### Problem to work on
Would you retype every record below exactly as written?

[Stored data]
theorem sext_setWidth_sext {n : Nat} (v : BitVec n) (h : n ≤ 32) : sext ((sext v).setWidth n) = sext v := by
  refine congrArg sext (BitVec.eq_of_getLsbD_eq fun i hi => ?_)
  have h' : i < 32 := by omega
  simp only [sext, BitVec.getLsbD_setWidth, BitVec.getLsbD_signExtend]
  simp [hi, h']

@[simp] theorem fits_immIOf (w : Word) : fitsImm12 (immIOf w) = true := fits_sext12 _

@[simp] theorem fits_immSOf (w : Word) : fitsImm12 (immSOf w) = true := fits_sext12 _

@[simp] theorem fits_immBOf (w : Word) : fitsImmB (immBOf w) = true := by
  refine (fitsImmB_iff _).mpr ⟨sext_setWidth_sext _ (by decide), ?_⟩
  simp only [immBOf, sext, BitVec.getLsbD_signExtend, BitVec.getLsbD_append]
  simp

@[simp] theorem fits_immJOf (w : Word) : fitsImmJ (immJOf w) = true := by
  refine (fitsImmJ_iff _).mpr ⟨sext_setWidth_sext _ (by decide), ?_⟩
  simp only [immJOf, sext, BitVec.getLsbD_signExtend, BitVec.getLsbD_append]
  simp

@[simp] theorem fits_immUOf (w : Word) : fitsImmU (immUOf w) = true := by
  rw [fitsImmU_iff]
  intro i hi
  rw [immUOf, BitVec.getLsbD_and]
  interval_cases i <;> simp

/-! ## Encoding the fields and the immediate of a word gives the word -/

theorem encodeR_of_word (w : Word) :
    encodeR (w.extractLsb' 25 7) (w.extractLsb' 12 3) (w.extractLsb' 0 7) (regField (w.extractLsb' 7 5))
      (regField (w.extractLsb' 15 5)) (regField (w.extractLsb' 20 5)) = w := by
  unfold encodeR
  apply BitVec.eq_of_getLsbD_eq
  intro i hi
  simp only [ofFin_regField, BitVec.getLsbD_extractLsb', BitVec.getLsbD_append]
  interval_cases i <;> simp

theorem encodeI_of_word (w : Word) :
    encodeI (w.extractLsb' 12 3) (w.extractLsb' 0 7) (regField (w.extractLsb' 7 5))
      (regField (w.extractLsb' 15 5)) (immIOf w) = w := by
  unfold encodeI immIOf sext
  apply BitVec.eq_of_getLsbD_eq
  intro i hi
  simp only [ofFin_regField, BitVec.getLsbD_extractLsb', BitVec.getLsbD_append, BitVec.getLsbD_signExtend]
  interval_cases i <;> simp

theorem encodeS_of_word (w : Word) :
    encodeS (w.extractLsb' 12 3) (w.extractLsb' 0 7) (regField (w.extractLsb' 15 5))
      (regField (w.extractLsb' 20 5)) (immSOf w) = w := by
  unfold encodeS immSOf sext
  apply BitVec.eq_of_getLsbD_eq
  intro i hi
  simp only [ofFin_regField, BitVec.getLsbD_extractLsb', BitVec.getLsbD_append, BitVec.getLsbD_signExtend]
  interval_cases i <;> simp

theorem encodeB_of_word (w : Word) :
    encodeB (w.extractLsb' 12 3) (w.extractLsb' 0 7) (regField (w.extractLsb' 15 5))
      (regField (w.extractLsb' 20 5)) (immBOf w) = w := by
  unfold encodeB immBOf sext
  apply BitVec.eq_of_getLsbD_eq
  intro i hi
  simp only [ofFin_regField, BitVec.getLsbD_extractLsb', BitVec.getLsbD_append, BitVec.getLsbD_signExtend]
  interval_cases i <;> simp

theorem encodeU_of_word (w : Word) :
    encodeU (w.extractLsb' 0 7) (regField (w.extractLsb' 7 5)) (immUOf w) = w := by
  unfold encodeU immUOf
  apply BitVec.eq_of_getLsbD_eq
  intro i hi
  simp only [ofFin_regField, BitVec.getLsbD_extractLsb', BitVec.getLsbD_append, BitVec.getLsbD_and]
  interval_cases i <;> simp

theorem encodeJ_of_word (w : Word) :
    encodeJ (w.extractLsb' 0 7) (regField (w.extractLsb' 7 5)) (immJOf w) = w := by
  unfold encodeJ immJOf sext
  apply BitVec.eq_of_getLsbD_eq
  intro i hi
  simp only [ofFin_regField, BitVec.getLsbD_extractLsb', BitVec.getLsbD_append, BitVec.getLsbD_signExtend]
  interval_cases i <;> simp

/-! ## The masks of the opcode table (R69) as fields -/

/-- The word that holds an opcode alone. -/
def opcodePart (op : BitVec 7) : Word := op.setWidth 32

/-- The word that holds a funct3 and an opcode alone. -/
def funct3Part (f3 : BitVec 3) (op : BitVec 7) : Word := (f3 ++ 0#5 ++ op).setWidth 32

/-- The word that holds a funct7, a funct3 and an opcode alone. -/
def funct7Part (f7 : BitVec 7) (f3 : BitVec 3) (op : BitVec 7) : Word := f7 ++ 0#10 ++ f3 ++ 0#5 ++ op

theorem mask_opcode (w : Word) : w &&& 0x0000007F = opcodePart (w.extractLsb' 0 7) := by
  apply BitVec.eq_of_getLsbD_eq
  intro i hi
  simp only [opcodePart, BitVec.getLsbD_extractLsb', BitVec.getLsbD_setWidth, BitVec.getLsbD_and]
  interval_cases i <;> simp

theorem mask_funct3 (w : Word) :
    w &&& 0x0000707F = funct3Part (w.extractLsb' 12 3) (w.extractLsb' 0 7) := by
  apply BitVec.eq_of_getLsbD_eq
  intro i hi
  simp only [funct3Part, BitVec.getLsbD_extractLsb', BitVec.getLsbD_append, BitVec.getLsbD_setWidth,
    BitVec.getLsbD_and]
  interval_cases i <;> simp

theorem mask_funct7 (w : Word) :
    w &&& 0xFE00707F = funct7Part (w.extractLsb' 25 7) (w.extractLsb' 12 3) (w.extractLsb' 0 7) := by
  apply BitVec.eq_of_getLsbD_eq
  intro i hi
  simp only [funct7Part, BitVec.getLsbD_extractLsb', BitVec.getLsbD_append, BitVec.getLsbD_and]
  interval_cases i <;> simp

end Sys2Proof
end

### Result
theorem sext_setWidth_sext {n : Nat} (v : BitVec n) (h : n ≤ 32) : sext ((sext v).setWidth n) = sext v := by
  refine congrArg sext (BitVec.eq_of_getLsbD_eq fun i hi => ?_)
  have h' : i < 32 := by omega
  simp only [sext, BitVec.getLsbD_setWidth, BitVec.getLsbD_signExtend]
  simp [hi, h']

@[simp] theorem fits_immIOf (w : Word) : fitsImm12 (immIOf w) = true := fits_sext12 _

@[simp] theorem fits_immSOf (w : Word) : fitsImm12 (immSOf w) = true := fits_sext12 _

@[simp] theorem fits_immBOf (w : Word) : fitsImmB (immBOf w) = true := by
  refine (fitsImmB_iff _).mpr ⟨sext_setWidth_sext _ (by decide), ?_⟩
  simp only [immBOf, sext, BitVec.getLsbD_signExtend, BitVec.getLsbD_append]
  simp

@[simp] theorem fits_immJOf (w : Word) : fitsImmJ (immJOf w) = true := by
  refine (fitsImmJ_iff _).mpr ⟨sext_setWidth_sext _ (by decide), ?_⟩
  simp only [immJOf, sext, BitVec.getLsbD_signExtend, BitVec.getLsbD_append]
  simp

@[simp] theorem fits_immUOf (w : Word) : fitsImmU (immUOf w) = true := by
  rw [fitsImmU_iff]
  intro i hi
  rw [immUOf, BitVec.getLsbD_and]
  interval_cases i <;> simp

/-! ## Encoding the fields and the immediate of a word gives the word -/

theorem encodeR_of_word (w : Word) :
    encodeR (w.extractLsb' 25 7) (w.extractLsb' 12 3) (w.extractLsb' 0 7) (regField (w.extractLsb' 7 5))
      (regField (w.extractLsb' 15 5)) (regField (w.extractLsb' 20 5)) = w := by
  unfold encodeR
  apply BitVec.eq_of_getLsbD_eq
  intro i hi
  simp only [ofFin_regField, BitVec.getLsbD_extractLsb', BitVec.getLsbD_append]
  interval_cases i <;> simp

theorem encodeI_of_word (w : Word) :
    encodeI (w.extractLsb' 12 3) (w.extractLsb' 0 7) (regField (w.extractLsb' 7 5))
      (regField (w.extractLsb' 15 5)) (immIOf w) = w := by
  unfold encodeI immIOf sext
  apply BitVec.eq_of_getLsbD_eq
  intro i hi
  simp only [ofFin_regField, BitVec.getLsbD_extractLsb', BitVec.getLsbD_append, BitVec.getLsbD_signExtend]
  interval_cases i <;> simp

theorem encodeS_of_word (w : Word) :
    encodeS (w.extractLsb' 12 3) (w.extractLsb' 0 7) (regField (w.extractLsb' 15 5))
      (regField (w.extractLsb' 20 5)) (immSOf w) = w := by
  unfold encodeS immSOf sext
  apply BitVec.eq_of_getLsbD_eq
  intro i hi
  simp only [ofFin_regField, BitVec.getLsbD_extractLsb', BitVec.getLsbD_append, BitVec.getLsbD_signExtend]
  interval_cases i <;> simp

theorem encodeB_of_word (w : Word) :
    encodeB (w.extractLsb' 12 3) (w.extractLsb' 0 7) (regField (w.extractLsb' 15 5))
      (regField (w.extractLsb' 20 5)) (immBOf w) = w := by
  unfold encodeB immBOf sext
  apply BitVec.eq_of_getLsbD_eq
  intro i hi
  simp only [ofFin_regField, BitVec.getLsbD_extractLsb', BitVec.getLsbD_append, BitVec.getLsbD_signExtend]
  interval_cases i <;> simp

theorem encodeU_of_word (w : Word) :
    encodeU (w.extractLsb' 0 7) (regField (w.extractLsb' 7 5)) (immUOf w) = w := by
  unfold encodeU immUOf
  apply BitVec.eq_of_getLsbD_eq
  intro i hi
  simp only [ofFin_regField, BitVec.getLsbD_extractLsb', BitVec.getLsbD_append, BitVec.getLsbD_and]
  interval_cases i <;> simp

theorem encodeJ_of_word (w : Word) :
    encodeJ (w.extractLsb' 0 7) (regField (w.extractLsb' 7 5)) (immJOf w) = w := by
  unfold encodeJ immJOf sext
  apply BitVec.eq_of_getLsbD_eq
  intro i hi
  simp only [ofFin_regField, BitVec.getLsbD_extractLsb', BitVec.getLsbD_append, BitVec.getLsbD_signExtend]
  interval_cases i <;> simp

/-! ## The masks of the opcode table (R69) as fields -/

/-- The word that holds an opcode alone. -/
def opcodePart (op : BitVec 7) : Word := op.setWidth 32

/-- The word that holds a funct3 and an opcode alone. -/
def funct3Part (f3 : BitVec 3) (op : BitVec 7) : Word := (f3 ++ 0#5 ++ op).setWidth 32

/-- The word that holds a funct7, a funct3 and an opcode alone. -/
def funct7Part (f7 : BitVec 7) (f3 : BitVec 3) (op : BitVec 7) : Word := f7 ++ 0#10 ++ f3 ++ 0#5 ++ op

theorem mask_opcode (w : Word) : w &&& 0x0000007F = opcodePart (w.extractLsb' 0 7) := by
  apply BitVec.eq_of_getLsbD_eq
  intro i hi
  simp only [opcodePart, BitVec.getLsbD_extractLsb', BitVec.getLsbD_setWidth, BitVec.getLsbD_and]
  interval_cases i <;> simp

theorem mask_funct3 (w : Word) :
    w &&& 0x0000707F = funct3Part (w.extractLsb' 12 3) (w.extractLsb' 0 7) := by
  apply BitVec.eq_of_getLsbD_eq
  intro i hi
  simp only [funct3Part, BitVec.getLsbD_extractLsb', BitVec.getLsbD_append, BitVec.getLsbD_setWidth,
    BitVec.getLsbD_and]
  interval_cases i <;> simp

theorem mask_funct7 (w : Word) :
    w &&& 0xFE00707F = funct7Part (w.extractLsb' 25 7) (w.extractLsb' 12 3) (w.extractLsb' 0 7) := by
  apply BitVec.eq_of_getLsbD_eq
  intro i hi
  simp only [funct7Part, BitVec.getLsbD_extractLsb', BitVec.getLsbD_append, BitVec.getLsbD_and]
  interval_cases i <;> simp

end Sys2Proof
end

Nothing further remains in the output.